Data excerpts Start Marker
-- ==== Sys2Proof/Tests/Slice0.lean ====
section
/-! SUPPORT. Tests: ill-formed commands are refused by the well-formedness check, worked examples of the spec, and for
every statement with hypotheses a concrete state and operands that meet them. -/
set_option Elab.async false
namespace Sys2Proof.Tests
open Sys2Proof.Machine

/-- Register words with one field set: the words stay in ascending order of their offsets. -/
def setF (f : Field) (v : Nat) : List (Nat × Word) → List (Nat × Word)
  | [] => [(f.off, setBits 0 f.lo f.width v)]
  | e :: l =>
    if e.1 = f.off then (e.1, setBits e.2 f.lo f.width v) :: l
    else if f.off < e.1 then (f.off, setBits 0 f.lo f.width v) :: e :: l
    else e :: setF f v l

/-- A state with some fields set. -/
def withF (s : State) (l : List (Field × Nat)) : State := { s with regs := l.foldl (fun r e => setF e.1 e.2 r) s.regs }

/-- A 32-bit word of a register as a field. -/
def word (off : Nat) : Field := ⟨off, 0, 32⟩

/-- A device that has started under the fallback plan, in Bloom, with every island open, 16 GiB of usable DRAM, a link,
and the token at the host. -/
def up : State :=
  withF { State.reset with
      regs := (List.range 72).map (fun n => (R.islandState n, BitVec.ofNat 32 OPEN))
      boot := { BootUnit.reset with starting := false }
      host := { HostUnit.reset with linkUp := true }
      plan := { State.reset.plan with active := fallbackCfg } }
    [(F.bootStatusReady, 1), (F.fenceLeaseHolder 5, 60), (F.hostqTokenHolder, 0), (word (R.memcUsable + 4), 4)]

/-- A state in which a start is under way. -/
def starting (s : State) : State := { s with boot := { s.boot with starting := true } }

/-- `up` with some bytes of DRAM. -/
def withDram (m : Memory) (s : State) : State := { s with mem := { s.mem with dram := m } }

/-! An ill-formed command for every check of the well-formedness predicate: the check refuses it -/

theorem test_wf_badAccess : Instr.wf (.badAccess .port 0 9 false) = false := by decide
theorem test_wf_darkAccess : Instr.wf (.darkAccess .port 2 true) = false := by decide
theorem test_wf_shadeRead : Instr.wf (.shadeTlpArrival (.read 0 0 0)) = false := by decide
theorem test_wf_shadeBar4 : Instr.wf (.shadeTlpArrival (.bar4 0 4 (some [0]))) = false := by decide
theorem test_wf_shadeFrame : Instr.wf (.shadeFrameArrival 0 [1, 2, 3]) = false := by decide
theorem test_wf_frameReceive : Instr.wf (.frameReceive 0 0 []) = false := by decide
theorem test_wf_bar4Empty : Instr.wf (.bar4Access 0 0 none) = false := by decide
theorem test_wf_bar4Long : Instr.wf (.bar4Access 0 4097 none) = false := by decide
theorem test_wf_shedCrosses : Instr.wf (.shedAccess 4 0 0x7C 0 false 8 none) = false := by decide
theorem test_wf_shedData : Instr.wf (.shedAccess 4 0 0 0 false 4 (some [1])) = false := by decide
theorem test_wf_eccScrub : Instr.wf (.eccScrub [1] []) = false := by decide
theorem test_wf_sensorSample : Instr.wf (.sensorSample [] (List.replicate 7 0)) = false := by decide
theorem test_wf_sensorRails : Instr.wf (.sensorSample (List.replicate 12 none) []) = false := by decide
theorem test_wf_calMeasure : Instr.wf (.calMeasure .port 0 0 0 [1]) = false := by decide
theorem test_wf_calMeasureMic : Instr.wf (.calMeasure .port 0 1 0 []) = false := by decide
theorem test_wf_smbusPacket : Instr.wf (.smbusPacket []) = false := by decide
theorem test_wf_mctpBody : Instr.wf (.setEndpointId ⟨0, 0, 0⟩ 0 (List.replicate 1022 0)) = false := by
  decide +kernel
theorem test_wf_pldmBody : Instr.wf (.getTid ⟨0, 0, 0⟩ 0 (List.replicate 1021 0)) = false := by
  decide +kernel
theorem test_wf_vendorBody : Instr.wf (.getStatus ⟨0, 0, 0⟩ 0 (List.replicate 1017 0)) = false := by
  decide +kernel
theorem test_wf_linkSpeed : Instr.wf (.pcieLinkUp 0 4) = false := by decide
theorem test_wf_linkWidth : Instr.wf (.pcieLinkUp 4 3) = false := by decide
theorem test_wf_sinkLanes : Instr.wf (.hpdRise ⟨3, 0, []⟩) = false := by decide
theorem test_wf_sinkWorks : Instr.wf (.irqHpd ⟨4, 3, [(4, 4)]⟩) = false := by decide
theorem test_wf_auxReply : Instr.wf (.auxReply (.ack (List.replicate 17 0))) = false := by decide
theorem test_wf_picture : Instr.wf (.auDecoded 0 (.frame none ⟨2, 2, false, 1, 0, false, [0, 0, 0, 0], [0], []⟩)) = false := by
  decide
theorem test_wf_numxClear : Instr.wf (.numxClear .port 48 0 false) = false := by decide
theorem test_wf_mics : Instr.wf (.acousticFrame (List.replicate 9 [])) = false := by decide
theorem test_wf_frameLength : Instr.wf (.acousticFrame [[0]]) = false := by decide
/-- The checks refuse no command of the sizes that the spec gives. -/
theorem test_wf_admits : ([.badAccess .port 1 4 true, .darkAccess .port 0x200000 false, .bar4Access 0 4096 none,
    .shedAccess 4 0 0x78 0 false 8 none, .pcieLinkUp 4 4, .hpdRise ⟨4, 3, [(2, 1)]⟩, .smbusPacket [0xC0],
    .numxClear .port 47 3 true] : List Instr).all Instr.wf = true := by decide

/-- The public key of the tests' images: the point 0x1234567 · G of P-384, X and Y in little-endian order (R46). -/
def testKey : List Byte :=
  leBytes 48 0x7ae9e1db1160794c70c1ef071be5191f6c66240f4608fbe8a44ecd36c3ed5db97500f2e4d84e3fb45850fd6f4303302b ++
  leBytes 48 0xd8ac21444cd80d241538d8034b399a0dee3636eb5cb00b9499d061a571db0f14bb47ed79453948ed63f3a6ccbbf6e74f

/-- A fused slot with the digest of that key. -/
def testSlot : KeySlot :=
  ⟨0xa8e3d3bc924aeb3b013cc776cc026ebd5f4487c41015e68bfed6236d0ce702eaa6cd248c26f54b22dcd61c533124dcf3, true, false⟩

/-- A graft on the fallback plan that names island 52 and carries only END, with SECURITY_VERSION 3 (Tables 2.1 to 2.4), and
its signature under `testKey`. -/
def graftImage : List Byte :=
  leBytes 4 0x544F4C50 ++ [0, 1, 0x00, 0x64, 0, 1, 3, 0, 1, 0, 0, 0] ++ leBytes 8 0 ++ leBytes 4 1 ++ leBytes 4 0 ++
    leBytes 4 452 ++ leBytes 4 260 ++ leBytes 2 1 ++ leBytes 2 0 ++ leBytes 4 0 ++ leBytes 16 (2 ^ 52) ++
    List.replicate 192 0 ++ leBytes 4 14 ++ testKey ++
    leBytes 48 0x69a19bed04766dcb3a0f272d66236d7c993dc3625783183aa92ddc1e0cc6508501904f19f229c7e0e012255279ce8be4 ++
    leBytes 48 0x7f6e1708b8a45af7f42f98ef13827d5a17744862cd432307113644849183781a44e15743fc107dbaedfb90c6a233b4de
Data excerpts End Marker
Requirement: Could you set down, exactly as written, the lines above between the one holding "theorem test_wf_sinkLanes : Instr.wf" and the one holding "theorem test_wf_auxReply : Instr.wf", inclusive, and nothing more?

Answer to the problem:
theorem test_wf_sinkLanes : Instr.wf (.hpdRise ⟨3, 0, []⟩) = false := by decide
theorem test_wf_sinkWorks : Instr.wf (.irqHpd ⟨4, 3, [(4, 4)]⟩) = false := by decide
theorem test_wf_auxReply : Instr.wf (.auxReply (.ack (List.replicate 17 0))) = false := by decide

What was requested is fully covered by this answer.